▶ [Given records]:
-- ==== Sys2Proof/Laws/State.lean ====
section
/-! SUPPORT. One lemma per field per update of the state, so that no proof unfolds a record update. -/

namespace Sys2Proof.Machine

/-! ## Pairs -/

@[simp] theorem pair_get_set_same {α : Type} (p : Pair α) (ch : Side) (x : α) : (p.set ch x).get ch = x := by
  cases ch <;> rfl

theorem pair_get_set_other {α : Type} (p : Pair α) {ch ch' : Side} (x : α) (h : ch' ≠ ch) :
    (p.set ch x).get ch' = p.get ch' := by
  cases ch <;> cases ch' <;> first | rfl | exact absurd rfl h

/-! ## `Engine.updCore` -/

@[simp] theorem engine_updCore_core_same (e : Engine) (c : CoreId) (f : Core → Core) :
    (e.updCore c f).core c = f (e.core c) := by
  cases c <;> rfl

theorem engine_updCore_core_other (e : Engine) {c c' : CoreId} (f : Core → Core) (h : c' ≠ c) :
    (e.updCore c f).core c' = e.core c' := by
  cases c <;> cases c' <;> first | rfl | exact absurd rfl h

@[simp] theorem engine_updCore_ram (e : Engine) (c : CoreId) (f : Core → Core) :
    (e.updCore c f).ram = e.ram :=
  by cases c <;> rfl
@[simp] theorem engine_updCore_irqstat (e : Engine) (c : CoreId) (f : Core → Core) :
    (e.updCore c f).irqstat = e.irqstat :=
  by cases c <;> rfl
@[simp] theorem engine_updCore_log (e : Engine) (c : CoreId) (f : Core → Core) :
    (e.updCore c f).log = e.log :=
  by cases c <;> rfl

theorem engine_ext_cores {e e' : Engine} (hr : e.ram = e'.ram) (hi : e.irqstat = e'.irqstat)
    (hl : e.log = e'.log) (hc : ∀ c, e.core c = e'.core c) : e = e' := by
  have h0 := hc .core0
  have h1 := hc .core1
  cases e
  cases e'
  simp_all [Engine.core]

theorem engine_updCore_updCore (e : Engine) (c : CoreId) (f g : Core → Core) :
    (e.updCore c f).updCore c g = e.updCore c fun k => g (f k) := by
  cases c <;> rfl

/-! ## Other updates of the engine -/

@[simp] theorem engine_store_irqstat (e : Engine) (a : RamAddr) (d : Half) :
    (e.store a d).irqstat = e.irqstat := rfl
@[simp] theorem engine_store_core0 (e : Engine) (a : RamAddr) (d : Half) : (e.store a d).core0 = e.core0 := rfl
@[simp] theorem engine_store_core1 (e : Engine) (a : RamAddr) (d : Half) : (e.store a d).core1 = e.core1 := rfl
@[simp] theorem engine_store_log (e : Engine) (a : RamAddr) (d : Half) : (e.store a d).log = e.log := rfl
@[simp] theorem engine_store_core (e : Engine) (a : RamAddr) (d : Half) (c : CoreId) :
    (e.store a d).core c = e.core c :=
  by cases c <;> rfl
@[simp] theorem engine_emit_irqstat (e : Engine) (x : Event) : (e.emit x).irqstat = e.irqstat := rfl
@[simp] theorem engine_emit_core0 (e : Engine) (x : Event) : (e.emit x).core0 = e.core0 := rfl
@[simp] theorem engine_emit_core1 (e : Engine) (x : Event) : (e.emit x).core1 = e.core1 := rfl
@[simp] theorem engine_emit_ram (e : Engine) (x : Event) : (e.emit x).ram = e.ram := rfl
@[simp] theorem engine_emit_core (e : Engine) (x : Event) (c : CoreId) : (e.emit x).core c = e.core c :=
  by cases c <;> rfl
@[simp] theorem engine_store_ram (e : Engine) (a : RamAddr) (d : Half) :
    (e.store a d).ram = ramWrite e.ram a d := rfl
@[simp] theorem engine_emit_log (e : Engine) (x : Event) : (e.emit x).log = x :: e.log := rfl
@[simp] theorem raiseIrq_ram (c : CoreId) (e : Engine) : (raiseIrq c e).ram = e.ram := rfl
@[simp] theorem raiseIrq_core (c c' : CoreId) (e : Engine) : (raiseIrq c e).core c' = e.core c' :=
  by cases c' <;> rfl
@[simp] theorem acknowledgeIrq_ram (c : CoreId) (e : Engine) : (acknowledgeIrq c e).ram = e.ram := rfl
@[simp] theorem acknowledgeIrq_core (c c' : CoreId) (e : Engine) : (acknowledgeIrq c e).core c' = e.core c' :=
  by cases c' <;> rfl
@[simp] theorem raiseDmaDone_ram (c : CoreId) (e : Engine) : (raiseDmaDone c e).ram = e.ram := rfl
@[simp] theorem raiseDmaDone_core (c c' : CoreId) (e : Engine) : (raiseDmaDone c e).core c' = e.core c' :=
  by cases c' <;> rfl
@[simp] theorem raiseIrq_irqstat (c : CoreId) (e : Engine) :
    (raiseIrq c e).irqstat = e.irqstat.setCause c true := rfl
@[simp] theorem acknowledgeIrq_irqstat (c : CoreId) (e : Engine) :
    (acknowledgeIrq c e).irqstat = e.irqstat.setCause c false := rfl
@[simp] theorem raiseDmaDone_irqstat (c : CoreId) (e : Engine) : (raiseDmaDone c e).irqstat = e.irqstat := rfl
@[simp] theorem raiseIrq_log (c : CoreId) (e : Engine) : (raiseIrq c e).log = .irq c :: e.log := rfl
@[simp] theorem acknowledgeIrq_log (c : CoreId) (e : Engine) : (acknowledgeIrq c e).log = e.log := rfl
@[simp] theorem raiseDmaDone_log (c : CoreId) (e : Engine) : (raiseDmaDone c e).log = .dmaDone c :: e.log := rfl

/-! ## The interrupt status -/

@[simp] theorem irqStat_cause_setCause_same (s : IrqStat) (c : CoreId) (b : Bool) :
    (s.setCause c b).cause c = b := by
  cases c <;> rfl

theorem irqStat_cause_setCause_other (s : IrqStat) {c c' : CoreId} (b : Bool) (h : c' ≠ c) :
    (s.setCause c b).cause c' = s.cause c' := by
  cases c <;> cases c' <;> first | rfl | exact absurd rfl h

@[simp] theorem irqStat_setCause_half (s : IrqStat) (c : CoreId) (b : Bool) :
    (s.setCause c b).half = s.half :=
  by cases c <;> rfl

---

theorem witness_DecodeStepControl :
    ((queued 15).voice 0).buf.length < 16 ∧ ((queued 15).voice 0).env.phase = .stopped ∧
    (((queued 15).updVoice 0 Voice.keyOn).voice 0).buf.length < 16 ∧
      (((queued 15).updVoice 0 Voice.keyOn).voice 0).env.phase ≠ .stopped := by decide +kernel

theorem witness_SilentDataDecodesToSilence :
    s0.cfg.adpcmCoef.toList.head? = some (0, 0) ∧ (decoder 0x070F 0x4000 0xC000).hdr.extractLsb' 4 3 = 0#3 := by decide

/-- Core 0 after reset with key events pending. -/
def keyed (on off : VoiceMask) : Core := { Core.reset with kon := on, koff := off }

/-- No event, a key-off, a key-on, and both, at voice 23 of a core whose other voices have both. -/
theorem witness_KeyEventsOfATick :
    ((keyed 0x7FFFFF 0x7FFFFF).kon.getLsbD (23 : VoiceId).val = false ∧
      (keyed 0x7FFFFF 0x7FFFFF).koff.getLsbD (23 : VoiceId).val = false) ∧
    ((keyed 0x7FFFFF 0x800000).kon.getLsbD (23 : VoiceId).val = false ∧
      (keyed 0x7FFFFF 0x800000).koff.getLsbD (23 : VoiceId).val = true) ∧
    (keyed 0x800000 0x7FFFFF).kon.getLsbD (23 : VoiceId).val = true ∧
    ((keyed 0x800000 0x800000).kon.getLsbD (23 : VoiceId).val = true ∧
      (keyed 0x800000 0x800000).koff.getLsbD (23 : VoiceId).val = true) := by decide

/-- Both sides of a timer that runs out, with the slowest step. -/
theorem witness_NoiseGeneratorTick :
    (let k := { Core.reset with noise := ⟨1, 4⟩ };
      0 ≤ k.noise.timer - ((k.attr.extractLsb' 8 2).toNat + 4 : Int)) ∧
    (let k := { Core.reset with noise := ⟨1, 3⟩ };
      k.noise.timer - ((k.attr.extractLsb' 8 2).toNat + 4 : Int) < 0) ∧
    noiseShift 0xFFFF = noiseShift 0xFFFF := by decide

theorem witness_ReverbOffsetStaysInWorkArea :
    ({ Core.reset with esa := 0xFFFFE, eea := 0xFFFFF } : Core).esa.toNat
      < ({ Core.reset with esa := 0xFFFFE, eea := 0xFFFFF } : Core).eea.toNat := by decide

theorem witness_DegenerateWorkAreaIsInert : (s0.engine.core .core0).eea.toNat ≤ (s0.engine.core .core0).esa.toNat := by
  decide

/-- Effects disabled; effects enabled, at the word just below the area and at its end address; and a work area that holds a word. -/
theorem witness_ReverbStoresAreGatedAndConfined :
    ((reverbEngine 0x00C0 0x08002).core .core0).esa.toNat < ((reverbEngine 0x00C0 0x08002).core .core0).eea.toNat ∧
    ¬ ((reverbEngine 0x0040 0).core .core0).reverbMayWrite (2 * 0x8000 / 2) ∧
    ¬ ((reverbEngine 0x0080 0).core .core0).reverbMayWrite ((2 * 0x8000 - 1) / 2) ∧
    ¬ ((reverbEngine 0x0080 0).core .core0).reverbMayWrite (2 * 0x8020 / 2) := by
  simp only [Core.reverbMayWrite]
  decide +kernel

▶ [What you should do]:
Only a number is wanted here: the count of lines above that hold the word "stopped".

▶ [Task answer]:
2